Rasmus Jansson-Löfmark (1), Markus Fridén (2), Owen Jones (3)
(1) Drug Metabolism and Pharmacokinetics; Cardiovascular, Renal and Metabolism, IMED Biotech Unit, AstraZeneca, Gothenburg, Sweden, (2) Drug Metabolism and Pharmacokinetics; Respiratory, Inflammation and Autoimmunity, IMED Biotech Unit, AstraZeneca, Gothenburg, Sweden, (3) Drug Metabolism and Pharmacokinetics; Oncology, IMED Biotech Unit, AstraZeneca, Cambridge, UK
Introduction/Objectives: Pre-clinical data and predictive translational modelling are extensively used in support of candidate drugs taken into the clinic. This includes the prediction of human dose commonly anchored upon an understanding of the level of target modulation required to drive efficacy in an animal model or using clinical competitor data. A fundamental part in the human dose prediction is to have a solid prediction of human exposure-response for target engagement. Given the big leap in extrapolation from non-clinical data to clinic, this step in translation can be associated with uncertainties.
There are publications focusing on best practice [1-4], efficacy and pharmacokinetic pharmacodynamic translation of individual compounds [5,6]. But based on our knowledge there are very few publications reporting an analysis that evaluates multiple compounds, targets and therapy areas. Despite the implementation in pharma of model based solutions to predict human dose and exposure-response for target engagement, it is perhaps surprising that there are relatively few publications reporting an analysis that evaluates the pre-clinical to clinical translation at a cross therapy level. This work presents such an analysis looking across the AstraZeneca portfolio and examines how pre-clinical data / models translates to clinical pharmacodynamic/target engagement response.

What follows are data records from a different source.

-- ==== Sys2Proof/Laws/Validator.lean ====
section
/-! SUPPORT. The classifier writes one entry of the failure table and nothing else; the bits of a verdict; the
default checksum is linear. -/

namespace Sys2Proof.Machine

open Sys2Proof

variable {crc : List Byte → Byte}

/-! ## Bits -/

/-- A failure's mask has that failure's bit and no other, where its condition holds. -/
theorem Failure.getLsbD_maskIf (f : Failure) (b : Bool) (k : Nat) :
    (f.maskIf b).getLsbD k = (b && decide (k = f.bit)) := by
  by_cases hk : k < 16
  · have h : ∀ n : Fin 16, (f.maskIf b).getLsbD n.val = (b && decide (n.val = f.bit)) := by
      cases f <;> cases b <;> decide
    exact h ⟨k, hk⟩
  · rw [BitVec.getLsbD_of_ge _ _ (by omega)]
    have : f.bit < 16 := by cases f <;> decide
    have : decide (k = f.bit) = false := decide_eq_false (by omega)
    simp [this]

/-- The failure's mask is its mask where the condition is true. -/
theorem Failure.maskIf_true (f : Failure) : f.maskIf true = f.mask := rfl

theorem getLsbD_classifiedBit (k : Nat) : classifiedBit.getLsbD k = decide (k = 0) := by
  by_cases hk : k < 16
  · have h : ∀ n : Fin 16, classifiedBit.getLsbD n.val = decide (n.val = 0) := by decide
    exact h ⟨k, hk⟩
  · rw [BitVec.getLsbD_of_ge _ _ (by omega), eq_comm, decide_eq_false_iff_not]
    omega

/-! ## The verdict -/

/-- The verdict of a packet of bad length. -/
theorem verdict_of_bad {s : State} {d : RxDesc} {p : List Byte} (h : lengthClass d.len.toNat = .bad) :
    verdict crc s d p = classifiedBit ||| Failure.eep.maskIf d.eep ||| Failure.trunc.maskIf d.trunc |||
      Failure.len.maskIf true := by
  simp only [verdict, h, Failure.maskIf_true]

/-- The verdict of a packet of good length. -/
theorem verdict_of_good {s : State} {d : RxDesc} {p : List Byte} (h : lengthClass d.len.toNat ≠ .bad) :
    verdict crc s d p = classifiedBit ||| Failure.eep.maskIf d.eep ||| Failure.trunc.maskIf d.trunc |||
      Failure.crc.maskIf (!checkCrc crc p (lengthClass d.len.toNat)) |||
      checkRmapHeader s.regs.srcAddr s.regs.destAddr p d.len.toNat (lengthClass d.len.toNat) := by
  cases hc : lengthClass d.len.toNat with
  | bad => exact absurd hc h
  | writeReply => simp only [verdict, hc]
  | readReply => simp only [verdict, hc]

/-- The verdict depends on the checksum, the two addresses, the descriptor and the packet. -/
theorem verdict_congr {s s' : State} (hs : s'.regs.srcAddr = s.regs.srcAddr)
    (hd : s'.regs.destAddr = s.regs.destAddr) (d : RxDesc) (p : List Byte) : verdict crc s' d p = verdict crc s d p := by
  unfold verdict
  rw [hs, hd]

/-- A verdict says that the slot is classified (rule R243). -/
theorem verdict_classified (s : State) (d : RxDesc) (p : List Byte) : (verdict crc s d p).getLsbD 0 = true := by
  by_cases h : lengthClass d.len.toNat = .bad
  · simp only [verdict_of_bad h, BitVec.getLsbD_or, getLsbD_classifiedBit, decide_true, Bool.true_or]
  · simp only [verdict_of_good h, BitVec.getLsbD_or, getLsbD_classifiedBit, decide_true, Bool.true_or]

/-- Bits 15:12 of a verdict are 0 (rule R256). -/
theorem verdict_reserved (s : State) (d : RxDesc) (p : List Byte) (k : Nat) (hk : 12 ≤ k) :
    (verdict crc s d p).getLsbD k = false := by
  have hb : ∀ f : Failure, decide (k = f.bit) = false := by
    intro f
    have : f.bit < 12 := by cases f <;> decide
    exact decide_eq_false (by omega)
  have h0 : decide (k = 0) = false := decide_eq_false (by omega)
  by_cases h : lengthClass d.len.toNat = .bad
  · simp only [verdict_of_bad h, BitVec.getLsbD_or, getLsbD_classifiedBit, Failure.getLsbD_maskIf, hb, h0,
      Bool.and_false, Bool.or_false]
  · simp only [verdict_of_good h, checkRmapHeader, BitVec.getLsbD_or, getLsbD_classifiedBit,
      Failure.getLsbD_maskIf, hb, h0, Bool.and_false, Bool.or_false]

/-! ## classify -/

/-- `classify` changes the failure table only (rule R240). -/
theorem classify_eq (i : Nat) (s : State) : classify crc i s = { s with ft := (classify crc i s).ft } := by
  unfold classify
  split
  · rfl
  · split <;> rfl

@[simp] theorem classify_cfg (i : Nat) (s : State) : (classify crc i s).cfg = s.cfg := by rw [classify_eq]
@[simp] theorem classify_regs (i : Nat) (s : State) : (classify crc i s).regs = s.regs := by rw [classify_eq]
@[simp] theorem classify_args (i : Nat) (s : State) : (classify crc i s).args = s.args := by rw [classify_eq]
@[simp] theorem classify_res (i : Nat) (s : State) : (classify crc i s).res = s.res := by rw [classify_eq]
@[simp] theorem classify_tx (i : Nat) (s : State) : (classify crc i s).tx = s.tx := by rw [classify_eq]
@[simp] theorem classify_rx (i : Nat) (s : State) : (classify crc i s).rx = s.rx := by rw [classify_eq]
@[simp] theorem classify_arena (i : Nat) (s : State) : (classify crc i s).arena = s.arena := by rw [classify_eq]
@[simp] theorem classify_ctx (i : Nat) (s : State) : (classify crc i s).ctx = s.ctx := by rw [classify_eq]
@[simp] theorem classify_hostMem (i : Nat) (s : State) : (classify crc i s).hostMem = s.hostMem := by rw [classify_eq]
@[simp] theorem classify_portReg (i : Nat) (s : State) : (classify crc i s).portReg = s.portReg := by rw [classify_eq]
@[simp] theorem classify_events (i : Nat) (s : State) : (classify crc i s).events = s.events := by rw [classify_eq]
@[simp] theorem classify_wire (i : Nat) (s : State) : (classify crc i s).wire = s.wire := by rw [classify_eq]
@[simp] theorem classify_seq (i : Nat) (s : State) : (classify crc i s).seq = s.seq := by rw [classify_eq]
@[simp] theorem classify_env (i : Nat) (s : State) : (classify crc i s).env = s.env := by rw [classify_eq]
@[simp] theorem classify_txAt (i : Nat) (s : State) (x : Nat) : (classify crc i s).txAt x = s.txAt x := by rw [classify_eq]; rfl
@[simp] theorem classify_rxAt (i : Nat) (s : State) (x : Nat) : (classify crc i s).rxAt x = s.rxAt x := by rw [classify_eq]; rfl
@[simp] theorem classify_ctxAt (i : Nat) (s : State) (x : Nat) : (classify crc i s).ctxAt x = s.ctxAt x := by rw [classify_eq]; rfl
@[simp] theorem classify_cookieValid (i : Nat) (s : State) (x : Nat) : (classify crc i s).cookieValid x = s.cookieValid x := by rw [classify_eq]; rfl
@[simp] theorem classify_pkt (i : Nat) (s : State) (x : Nat) : (classify crc i s).pkt x = s.pkt x := by rw [classify_eq]; rfl
@[simp] theorem classify_bound (i : Nat) (s : State) : (classify crc i s).bound = s.bound := by rw [classify_eq]; rfl
@[simp] theorem classify_pointersInRange (i : Nat) (s : State) : (classify crc i s).pointersInRange = s.pointersInRange := by rw [classify_eq]; rfl
@[simp] theorem classify_ft_length (i : Nat) (s : State) : (classify crc i s).ft.length = s.ft.length := by
  unfold classify
  split
  · rfl
  · split
    · simp
    · rfl

/-- The entries after `classify` (rules R241, R242, R256). -/
theorem classify_ftAt (i : Nat) (s : State) (j : Nat) :
    (classify crc i s).ftAt j = if j = i ∧ i < s.ft.length then entryAfter crc s i else s.ftAt j := by
  unfold classify entryAfter entryClassified
  by_cases h1 : (s.ftAt i).getLsbD 0 = true
  · rw [if_pos h1, if_pos h1]
    split
    · rename_i h; rw [h.1]
    · rfl
  · rw [if_neg h1, if_neg h1]
    by_cases h2 : (s.rxAt i).ready = true
    · rw [if_pos h2, if_pos h2, State.ftAt_setFt]
    · rw [if_neg h2, if_neg h2]
      split
      · rename_i h; rw [h.1]
      · rfl

/-- What an entry will be does not depend on which slots have been classified already. -/
@[simp] theorem entryAfter_classify (i : Nat) (s : State) (j : Nat) :
    entryAfter crc (classify crc i s) j = entryAfter crc s j := by
  have hv : ∀ d p, verdict crc (classify crc i s) d p = verdict crc s d p := verdict_congr (by simp) (by simp)
  by_cases hj : j = i ∧ i < s.ft.length
  · have he : (classify crc i s).ftAt j = entryAfter crc s j := by rw [classify_ftAt, if_pos hj, hj.1]
    rw [entryAfter, he]
    simp only [classify_rxAt, classify_pkt, hv]
    by_cases h1 : (s.ftAt j).getLsbD 0 = true
    · have : entryAfter crc s j = s.ftAt j := if_pos h1
      rw [this, if_pos h1]
    · by_cases h2 : (s.rxAt j).ready = true
      · have : entryAfter crc s j = verdict crc s (s.rxAt j) (s.pkt j) := by rw [entryAfter, if_neg h1, if_pos h2]
        rw [this, if_pos (verdict_classified ..)]
      · have : entryAfter crc s j = s.ftAt j := by rw [entryAfter, if_neg h1, if_neg h2]
        rw [this, if_neg h1, if_neg h2]
  · rw [entryAfter, entryAfter, classify_ftAt, if_neg hj]
    simp only [classify_rxAt, classify_pkt, hv]

/-! ## The default checksum -/

theorem xor_swap {w : Nat} (a b x y : BitVec w) : (a ^^^ b) ^^^ (x ^^^ y) = (a ^^^ x) ^^^ (b ^^^ y) := by
  rw [BitVec.xor_assoc, ← BitVec.xor_assoc b x y, BitVec.xor_comm b x, BitVec.xor_assoc x b y, ← BitVec.xor_assoc]

theorem crc8Bit_eq (c : Byte) : crc8Bit c = (c >>> 1) ^^^ (if c.getLsbD 0 then 0xE0#8 else 0#8) := by
  unfold crc8Bit
  split <;> simp_all

theorem crc8Bit_xor (a b : Byte) : crc8Bit (a ^^^ b) = crc8Bit a ^^^ crc8Bit b := by
  simp only [crc8Bit_eq, BitVec.getLsbD_xor, BitVec.ushiftRight_xor_distrib]
  rw [xor_swap]
  congr 1
  cases a.getLsbD 0 <;> cases b.getLsbD 0 <;> decide

theorem crc8Bits_xor (n : Nat) : ∀ a b : Byte, crc8Bits n (a ^^^ b) = crc8Bits n a ^^^ crc8Bits n b := by
  induction n with
  | zero => intro a b; rfl
  | succ n ih => intro a b; simp only [crc8Bits, crc8Bit_xor, ih]

theorem crc8Bits_eq_zero : ∀ c : Byte, crc8Bits 8 c = 0 → c = 0 := by decide

theorem crc8Step_zero : crc8Step 0 0 = 0 := by decide

/-- One byte of the checksum, at two register values and two bytes. -/
theorem crc8Step_xor (a b x y : Byte) : crc8Step (a ^^^ b) (x ^^^ y) = crc8Step a x ^^^ crc8Step b y := by
  unfold crc8Step
  rw [← crc8Bits_xor, xor_swap]

/-- The register is 0 after a byte equal to it. -/
theorem crc8Step_self (c : Byte) : crc8Step c c = 0 := by
  unfold crc8Step
  rw [BitVec.xor_self]
  decide

/-- The register is 0 after a byte only if the byte equals it. -/
theorem crc8Step_eq_zero {c b : Byte} (h : crc8Step c b = 0) : c = b := by
  exact BitVec.xor_eq_zero_iff.1 (crc8Bits_eq_zero _ h)

/-! ## Checksums computed byte by byte -/

section
variable {step : Byte → Byte → Byte}

/-- Two register values stay different over the same bytes. -/
theorem foldl_ne (hc : ∀ a b x, step a x = step b x → a = b) :
    ∀ (m : List Byte) {a b : Byte}, a ≠ b → m.foldl step a ≠ m.foldl step b
  | [], _, _, h => h
  | x :: m, a, b, h => foldl_ne hc m fun he => h (hc a b x he)

/-- One changed byte changes the register at the end. -/
theorem foldl_ne_of_oneByteChanged (hc : ∀ a b x, step a x = step b x → a = b)
    (hb : ∀ a x y, step a x = step a y → x = y) {p q : List Byte} (h : OneByteChanged p q) (a : Byte) :
    q.foldl step a ≠ p.foldl step a := by
  obtain ⟨k, v, hk, hv, rfl⟩ := h
  have hp : p = p.take k ++ p.getD k 0 :: p.drop (k + 1) := by simp [List.getElem?_eq_getElem hk]
  have hq : p.set k v = p.take k ++ v :: p.drop (k + 1) := List.set_eq_take_append_cons_drop.trans (if_pos hk)
  rw [hq]
  conv => rhs; rw [hp]
  rw [List.foldl_append, List.foldl_append]
  exact foldl_ne hc _ fun he => hv (hb _ _ _ he).symm

/-- A checksum computed byte by byte from the register value 0 has the laws of rule R261 when a byte equal to the
register clears it, and neither two registers nor two bytes lead to one value. -/
theorem CrcLaws.of_foldl (hz : ∀ c, step c c = 0) (hc : ∀ a b x, step a x = step b x → a = b)
    (hb : ∀ a x y, step a x = step a y → x = y) : CrcLaws fun m => m.foldl step 0 where
  residue m := by rw [List.foldl_append]; exact hz _
  chaining a b ha := by rw [List.foldl_append, ha]
  writeReply p q h _ hp hq := foldl_ne_of_oneByteChanged hc hb h 0 (hq.trans hp.symm)
  readReply p q h _ _ hp hq := foldl_ne_of_oneByteChanged hc hb h 0 (hq.2.trans hp.symm)

end

end Sys2Proof.Machine
end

Methods: A retrospective analysis of internal data across oncology, respiratory and cardiovascular renal or metabolism therapy areas was done. Inclusion of a compound for evaluation were driven by (1) the availability of sufficient clinical data to enable a derivation of exposure-response relationship, (2) the same biomarker measured both in the animal model used and the clinic. The compiled dataset composed of 19 small molecule drugs with various drug targets, mode of action, receptor types and biomarkers. The majority of pre-clinical pharmacokinetic-pharmacodynamic datasets were either analyzed by direct exposure response models or by indirect turnover models. For the pre-clinical dataset, a naïve data pool data analysis was deemed sufficient in most cases to retrieve exposure-response relationships. For the translation, interspecies differences in plasma protein binding, affinity for the target receptor and time delays were also considered.

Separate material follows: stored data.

-- ==== Sys2Proof/Laws/Channel.lean ====
section
/-! SUPPORT. What the steps of a channel reset, the port commands and the active check can do, said once. -/

namespace Sys2Proof.Machine

open Sys2Proof

variable {crc : List Byte → Byte}

/-! ## Steps 1 to 3 (rules R151 to R153) -/

/-- The events steps 1 and 2 emit for a bound port. -/
def portEvents (s : State) (link : BitVec 3) (status : Word) : List Event :=
  (if linkRun link then [] else [⟨.linkDown, s.regs.portNumber⟩]) ++ statusEvents s.regs.portNumber status

theorem drawLink_eq_setEnv (s : State) : s.drawLink.2 = s.setEnv s.drawLink.2.env := by
  unfold State.drawLink; split <;> rfl

theorem drawStatus_eq_setEnv (s : State) : s.drawStatus.2 = s.setEnv s.drawStatus.2.env := by
  unfold State.drawStatus; split <;> rfl

theorem drawLink_head (s : State) : ∀ v ∈ s.env.linkDraws.head?, s.drawLink.1 = v := by
  intro v hv
  unfold State.drawLink
  split <;> simp_all

theorem drawStatus_head (s : State) : ∀ v ∈ s.env.statusDraws.head?, s.drawStatus.1 = v := by
  intro v hv
  unfold State.drawStatus
  split <;> simp_all

theorem drawLink_statusDraws (s : State) : s.drawLink.2.env.statusDraws = s.env.statusDraws := by
  unfold State.drawLink; split <;> rfl

theorem emitAll_emitAll (s : State) (a b : List Event) : (s.emitAll a).emitAll b = s.emitAll (a ++ b) := by
  simp [State.emitAll, List.append_assoc]

theorem emitAll_setEnv (s : State) (a : List Event) (e : Env) : (s.emitAll a).setEnv e = (s.setEnv e).emitAll a := rfl

@[simp] theorem emitAll_nil (s : State) : s.emitAll [] = s := by simp [State.emitAll]

/-- Step 1 reads `LINKSTATE` once and reports a link that does not run (rule R151). -/
theorem linkCheck_eq (s : State) : linkCheck s = (s.setEnv s.drawLink.2.env).emitAll
    (if linkRun s.drawLink.1 then [] else [⟨.linkDown, s.regs.portNumber⟩]) := by
  have h := drawLink_eq_setEnv s
  rcases hd : s.drawLink with ⟨link, s1⟩
  rw [hd] at h
  simp only [linkCheck, hd]
  dsimp only at h
  generalize s1.env = e at h ⊢
  rw [h]

/-- Step 2 reads `STATUS` once and reports its bits (rule R152). -/
theorem statusDecode_eq (s : State) : statusDecode s =
    (s.setEnv s.drawStatus.2.env).emitAll (statusEvents s.regs.portNumber s.drawStatus.1) := by
  have h := drawStatus_eq_setEnv s
  rcases hd : s.drawStatus with ⟨status, s1⟩
  rw [hd] at h
  simp only [statusDecode, hd]
  dsimp only at h
  generalize s1.env = e at h ⊢
  subst h
  rfl

/-- With no port bound steps 1 to 3 are skipped (rule R153). -/
theorem portSteps_of_unbound {s : State} (h : s.regs.port = 0xFF) : portSteps s = s := by
  have : s.bound = false := by simp [State.bound, noPort, h]
  simp [portSteps, this]

/-- With a port bound steps 1 to 3 read the link state and the status once each, in that order, and report them. -/
theorem portSteps_of_bound {s : State} (h : s.regs.port ≠ 0xFF) : ∃ link status e,
    portSteps s = (s.setEnv e).emitAll (portEvents s link status) ∧
    (∀ v ∈ s.env.linkDraws.head?, link = v) ∧ (∀ v ∈ s.env.statusDraws.head?, status = v) ∧
    InputsRead 1 1 0 s.env e := by
  have hb := (s.bound_iff).2 h
  obtain ⟨e1, h1, hi1⟩ := s.drawLink_eq
  obtain ⟨e2, h2, hi2⟩ := (linkCheck s).drawStatus_eq
  have hl := linkCheck_eq s
  have he1 : s.drawLink.2.env = e1 := by rw [h1]; rfl
  have hle : (linkCheck s).env = e1 := by rw [hl, ← he1]; rfl
  refine ⟨s.drawLink.1, (linkCheck s).drawStatus.1, e2, ?_, drawLink_head s, ?_, hi1.trans (hle ▸ hi2)⟩
  · have hs : portSteps s = statusDecode (linkCheck s) := by
      unfold portSteps
      rw [if_pos hb]
      rfl
    rw [hs, statusDecode_eq]
    have he2 : (linkCheck s).drawStatus.2.env = e2 := by rw [h2]; rfl
    rw [he2, show (linkCheck s).regs = s.regs by rw [hl]; rfl]
    generalize (linkCheck s).drawStatus.1 = status
    rw [hl, emitAll_setEnv, emitAll_emitAll]
    rfl
  · intro v hv
    refine drawStatus_head _ v ?_
    rw [hle, ← he1, drawLink_statusDraws]
    exact hv

/-! ## Step 4 (rule R154) -/

theorem trailingEnabled_le (s : State) : ∀ n, trailingEnabled s n ≤ n
  | 0 => Nat.le_refl 0
  | n + 1 => by
    have := trailingEnabled_le s n
    simp only [trailingEnabled]
    split <;> omega

theorem trailingEnabled_spec (s : State) : ∀ n,
    (∀ i, n - trailingEnabled s n ≤ i → i < n → (s.rxAt i).en = true) ∧
    (trailingEnabled s n < n → (s.rxAt (n - trailingEnabled s n - 1)).en = false)
  | 0 => ⟨fun i _ h => absurd h (Nat.not_lt_zero i), fun h => absurd h (Nat.lt_irrefl 0)⟩
  | n + 1 => by
    obtain ⟨h1, h2⟩ := trailingEnabled_spec s n
    have hle := trailingEnabled_le s n
    simp only [trailingEnabled]
    cases he : (s.rxAt n).en with
    | true =>
      simp only [↓reduceIte]
      refine ⟨fun i hi hn => ?_, fun hlt => ?_⟩
      · by_cases hin : i = n
        · rw [hin]; exact he
        · exact h1 i (by omega) (by omega)
      · have := h2 (by omega)
        rwa [show n + 1 - (trailingEnabled s n + 1) - 1 = n - trailingEnabled s n - 1 by omega]
    | false =>
      simp only [Bool.false_eq_true, ↓reduceIte]
      refine ⟨fun i hi hn => ?_, fun _ => ?_⟩
      · omega
      · simpa using he

/-- The count step 4 makes is the missed count. -/
theorem missedCount_missedReplies (s : State) : MissedCount s (missedReplies s) :=
  ⟨trailingEnabled_le s _, (trailingEnabled_spec s _).1, (trailingEnabled_spec s _).2⟩

/-- There is one missed count. -/
theorem MissedCount.unique {s : State} {m : Nat} (h : MissedCount s m) : missedReplies s = m := by
  obtain ⟨h1, h2, h3⟩ := h
  obtain ⟨g1, g2, g3⟩ := missedCount_missedReplies s
  rcases Nat.lt_trichotomy (missedReplies s) m with hlt | heq | hgt
  · have ha := g3 (by omega)
    have hb := h2 (s.regs.rxIndex - missedReplies s - 1) (by omega) (by omega)
    rw [ha] at hb; cases hb
  · exact heq
  · have ha := h3 (by omega)
    have hb := g2 (s.regs.rxIndex - m - 1) (by omega) (by omega)
    rw [ha] at hb; cases hb

theorem trailingEnabled_congr {s s' : State} (h : s'.rx = s.rx) : ∀ n, trailingEnabled s' n = trailingEnabled s n
  | 0 => rfl
  | n + 1 => by
    have hn : s'.rxAt n = s.rxAt n := by rw [State.rxAt, State.rxAt, h]
    rw [trailingEnabled, trailingEnabled, hn, trailingEnabled_congr h n]

theorem missedReplies_congr {s s' : State} (h : s'.rx = s.rx) (hr : s'.regs.rxIndex = s.regs.rxIndex) :
    missedReplies s' = missedReplies s := by
  rw [missedReplies, missedReplies, hr]; exact trailingEnabled_congr h _

theorem reportMissed_eq (s : State) : reportMissed s =
    s.emitAll (if missedReplies s = 0 then [] else [⟨.missedReplies, (missedReplies s : Int)⟩]) := by
  unfold reportMissed
  split
  · simp
  · rfl

/-- The link-down decision (rule R155). -/
theorem linkDeclaredDown_iff (s : State) : linkDeclaredDown s = true ↔
    1 < s.regs.rxIndex ∧ ∀ i, i < s.regs.rxIndex → (s.rxAt i).en = true := by
  obtain ⟨h1, h2, h3⟩ := missedCount_missedReplies s
  simp only [linkDeclaredDown, Bool.and_eq_true, beq_iff_eq, decide_eq_true_eq]
  constructor
  · rintro ⟨ha, hb⟩
    exact ⟨by omega, fun i hi => h2 i (by omega) hi⟩
  · rintro ⟨ha, hb⟩
    by_cases hm : missedReplies s = s.regs.rxIndex
    · exact ⟨hm, by omega⟩
    · have := h3 (by omega)
      rw [hb _ (by omega)] at this
      cases this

Results: For those projects that had clinical data available to enable back translation of a target engagement biomarker, 83% of the compounds showed an exposure response relationship that translated within 2-fold. The 50th (5th, 95th ) percentile of the ratio between predicted exposure response to measured was 1.1 (0.55; 3.1). For those compounds that deviated, there was a trend of a binary deviation suggesting that biological or experimental assumptions were flawed.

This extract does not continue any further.